Assignment
How do the lines below between the ones holding "let vs : List" and "let ps := outs.zipIdx.map", inclusive, read? Give them again exactly, with no other lines.

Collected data
/-- A block that has steps left at a strand time. -/
def Block.due (b : Block) (now : Nat) : Bool := !b.idle && b.step < b.rows * b.cols && b.start + b.interval * b.step == now

/-- One step of a block of a strand: the registers due are read, and what they complete is put in flight. The records of the
block go with its last result (R163; log 15). -/
def State.blockStep (s : State) (c n : Nat) (b : Block) : Block × State :=
  let t := s.strand c n
  let k := s.core c
  let count := vregCount t.ctl.poolpart
  let read := fun r : Nat =>
    (b.saved.find? fun e => e.1 == r).elim ((k.vreg b.lg n r).1, (k.vreg b.lg n r).2 || t.isBad .vectorReg b.lg r) (·.2)
  if isBlockStore b.op then
    let v := read (blockReg count b.wb b.cols (blockStoreReg b.op) b.step)
    let v := (v.1, v.2 || b.mark)
    let s := match nth none b.offs b.step with
      | none => s
      | some off => s.modCore c fun k => { k with poolWrites := k.poolWrites ++
          [{ due := k.mtime + 6, strand := n, seq := b.poolSeq, off := off, data := v.1, mask := BitVec.allOnes 64, mark := v.2 }] }
    let w : Pending := { due := t.time + 1, seq := b.seq, write := .none, mark := v.2, load := none, recs := [] }
    let s := if v.2 then s.modStrand c n fun t => { t with pend := t.pend ++ [w] } else s
    ({ b with step := b.step + 1 }, s)
  else
    let vs : List (Line × Bool) := (b.reads count b.step).map read
    let b : Block := { b with srcs := b.srcs ++ [vs.map (·.1)], marks := b.marks ++ [vs.map (·.2)] }
    let outs : List BlockOut := b.outs count b.step
    let events := outs.foldl (fun (a : List (Nat × Nat)) (o : BlockOut) => addEvents a o.events) b.events
    let last := b.step + 1 == b.rows * b.cols
    let recs := if last then blockRecords b.addr b.slot events (BitVec.ofNat 64 b.lg) else []
    let ps := outs.zipIdx.map fun (p : BlockOut × Nat) =>
      ({ due := t.time + p.1.latency, seq := b.seq, write := .vec p.1.lg p.1.reg p.1.val p.1.mask,
         mark := b.markOf p.1.from_, load := none,
         recs := if p.2 + 1 = outs.length then recs else []
         check := if b.mirror then some (b.addr, BitVec.ofNat 5 (b.slot + 1)) else none } : Pending)
    ({ b with step := b.step + 1, events := events }, s.modStrand c n fun t => { t with pend := t.pend ++ ps })

/-- Every block of a strand takes the step that is due; a block that has ended leaves (R160). -/
def State.stepBlocks (s : State) (c n : Nat) : State :=
  let bs := (s.strand c n).blocks
  let r := bs.foldl (fun (a : List Block × State) b =>
    if b.due (s.strand c n).time then let q := a.2.blockStep c n b; (a.1 ++ [q.1], q.2) else (a.1 ++ [b], a.2)) ([], s)
  r.2.modStrand c n fun t => { t with blocks := r.1.filter fun b =>
    t.time + 1 < b.start + b.busyFor || (!b.idle && b.step < b.rows * b.cols) }

/-! ## Issue -/

/-- Registers that a vector block writes, as lane group and register (R37, R153, R171, R173, R175, R179, R181). -/
def Block.writes (b : Block) (count : Nat) : List (Nat × Nat) :=
  let v := vfields b.op
  let n := b.rows * b.cols
  let lin := fun (m : Nat) => (List.range m).map fun j => (b.lg, (b.wb + v.wd + j) % count)
  let blk := (List.range n).map fun i => (b.lg, blockReg count b.wb b.cols v.wd i)
  match v.op with
  | 0x45 => (List.range n).map fun i => ((b.lg + v.wb) % 8, (b.target + v.wd + 32 * (i / b.cols) + i % b.cols) % count)
  | 0x40 | 0x41 | 0x42 => lin 1
  | 0x47 => lin (ceilDiv n (perReg v.fmt))
  | 0x30 | 0x31 | 0x32 | 0x33 | 0x34 =>
    let (sc, dc) := convSides v
    let k := narrowCount n (perReg sc) (perReg dc)
    if perReg sc < perReg dc then lin (if v.op = 0x31 then k + 1 else k)
    else blk ++ (if v.op = 0x31 then [(b.lg, (b.wb + v.wd + k) % count)] else [])
  | _ => blk

/-- The block that a vector syllable starts on a lane group (R152, R159, R160, R181, R185). -/
def State.vecBlock (s : State) (i : Instr) (lg : Nat) : Block :=
  let l := s.me.lane lg
  let v := vfields i
  let b := s.newBlock i lg (vectorTiming v).1 ((vectorTiming v).1 * (l.rows * l.cols)) false
  { b with
    target := (s.me.lane ((lg + v.wb) % 8)).wb
    mark := l.wmark || (v.op == 0x45 && (s.me.lane ((lg + v.wb) % 8)).wmark) || ((v.m || v.op = 0x23) && l.pmarks.getLsbD l.mode)
      || s.ctlMark i.controls }

/-- REGISTER_UE of a predicate (R356). -/
def State.uePredicate (s : State) (ps : List (Nat × Nat)) : Option Verdict :=
  (ps.find? fun p => s.me.isBad .predicateReg p.1 p.2).map fun p => ueFault 2 p.2 p.1

/-- The lane groups that a vector syllable occupies: its own, and its mirror's (R156, R157). -/
def State.vecGroups (s : State) : List Nat :=
  slotGroups s.issue.slot ++ (if s.issue.mirrored then [s.issue.slot - 3] else [])

/-- The mirror occupies its lane group as long as the primary occupies its own (R157). -/
def State.mirrorBlock (s : State) (i : Instr) (busyFor : Nat) : State :=
  if s.issue.mirrored then s.addBlock { s.newBlock i (s.issue.slot - 3) 1 busyFor true with } else s

/-- The mode predicate of a lane group, when a syllable is masked by it. -/
def State.modePred (s : State) (masked : Bool) (lg : Nat) : List (Nat × Nat) := if masked then [(lg, (s.me.lane lg).mode)] else []

/-- A vector syllable that runs over a block (R156 to R163). -/
def vector (i : Instr) (s : State) : Out :=
  let v := vfields i
  issueWith i s (fun s =>
    let bs := (slotGroups s.issue.slot).map (s.vecBlock i)
    let regs := bs.flatMap fun b => ((List.range (b.rows * b.cols)).flatMap (b.reads s.regCount)).map fun r => (b.lg, r)
    { holds := s.laneHold s.vecGroups
      faults := (s.ueVector regs).or (s.uePredicate ((slotGroups s.issue.slot).flatMap (s.modePred (v.m || v.op = 0x23)))) }) fun s =>
    let bs := (slotGroups s.issue.slot).map (s.vecBlock i)
    bs.foldl (fun s b => (s.addBlock b).mirrorBlock i b.busyFor) s

/-- A compare (R168): single registers, a predicate at T + 2, one cycle of its lane group. -/
def compare (i : Instr) (s : State) : Out :=
  let v := vfields i
  let e := perReg v.fmt
  issueWith i s (fun s =>
    { holds := s.laneHold s.vecGroups
      faults := (s.ueVector ((slotGroups s.issue.slot).flatMap fun lg =>
          [(lg, ((s.me.lane lg).wb + v.wa) % s.regCount), (lg, ((s.me.lane lg).wb + v.wb) % s.regCount)])).or
        (s.uePredicate ((slotGroups s.issue.slot).flatMap (s.modePred v.m))) }) fun s =>
    (slotGroups s.issue.slot).foldl (fun s lg =>
      let l := s.me.lane lg
      let a := s.myVreg lg ((l.wb + v.wa) % s.regCount)
      let b := s.myVreg lg ((l.wb + v.wb) % s.regCount)
      let r := (List.range e).foldl (fun (acc : Nat) k =>
        if compareElems v.op v.fmt (elemOf (efcWidth v.fmt) a.1 k) (elemOf (efcWidth v.fmt) b.1 k) then acc + 2 ^ k else acc) 0
      let mask := if v.m then look (BitVec.allOnes 64) l.preds l.mode else BitVec.allOnes 64
      let s := s.result 2 (.pred lg (v.wd % 8) (BitVec.ofNat 64 r) mask) (a.2 || b.2 || l.wmark || (v.m && l.pmarks.getLsbD l.mode))
      (s.addBlock (s.newBlock i lg 1 1 true)).mirrorBlock i 1) s

/-- A predicate operation (R170): whole predicates, written at T + 1. -/
def predicate (i : Instr) (f : BitVec 64 → BitVec 64 → BitVec 64) (two : Bool) (s : State) : Out :=
  let v := vfields i
  issueWith i s (fun s =>
    { holds := s.laneHold s.vecGroups
      faults := s.uePredicate ((slotGroups s.issue.slot).flatMap fun lg =>
        (lg, v.wa % 8) :: (if two then [(lg, v.wb % 8)] else [])) }) fun s =>
    (slotGroups s.issue.slot).foldl (fun s lg =>
      let l := s.me.lane lg
      let get := fun k => look (BitVec.allOnes 64) l.preds k
      let mark := l.pmarks.getLsbD (v.wa % 8) || (two && l.pmarks.getLsbD (v.wb % 8))
      let s := s.result 1 (.pred lg (v.wd % 8) (f (get (v.wa % 8)) (get (v.wb % 8))) (BitVec.allOnes 64)) mark
      (s.addBlock (s.newBlock i lg 1 1 true)).mirrorBlock i 1) s

end Sys2Proof.Machine
end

Reply to the task
    let vs : List (Line × Bool) := (b.reads count b.step).map read
    let b : Block := { b with srcs := b.srcs ++ [vs.map (·.1)], marks := b.marks ++ [vs.map (·.2)] }
    let outs : List BlockOut := b.outs count b.step
    let events := outs.foldl (fun (a : List (Nat × Nat)) (o : BlockOut) => addEvents a o.events) b.events
    let last := b.step + 1 == b.rows * b.cols
    let recs := if last then blockRecords b.addr b.slot events (BitVec.ofNat 64 b.lg) else []
    let ps := outs.zipIdx.map fun (p : BlockOut × Nat) =>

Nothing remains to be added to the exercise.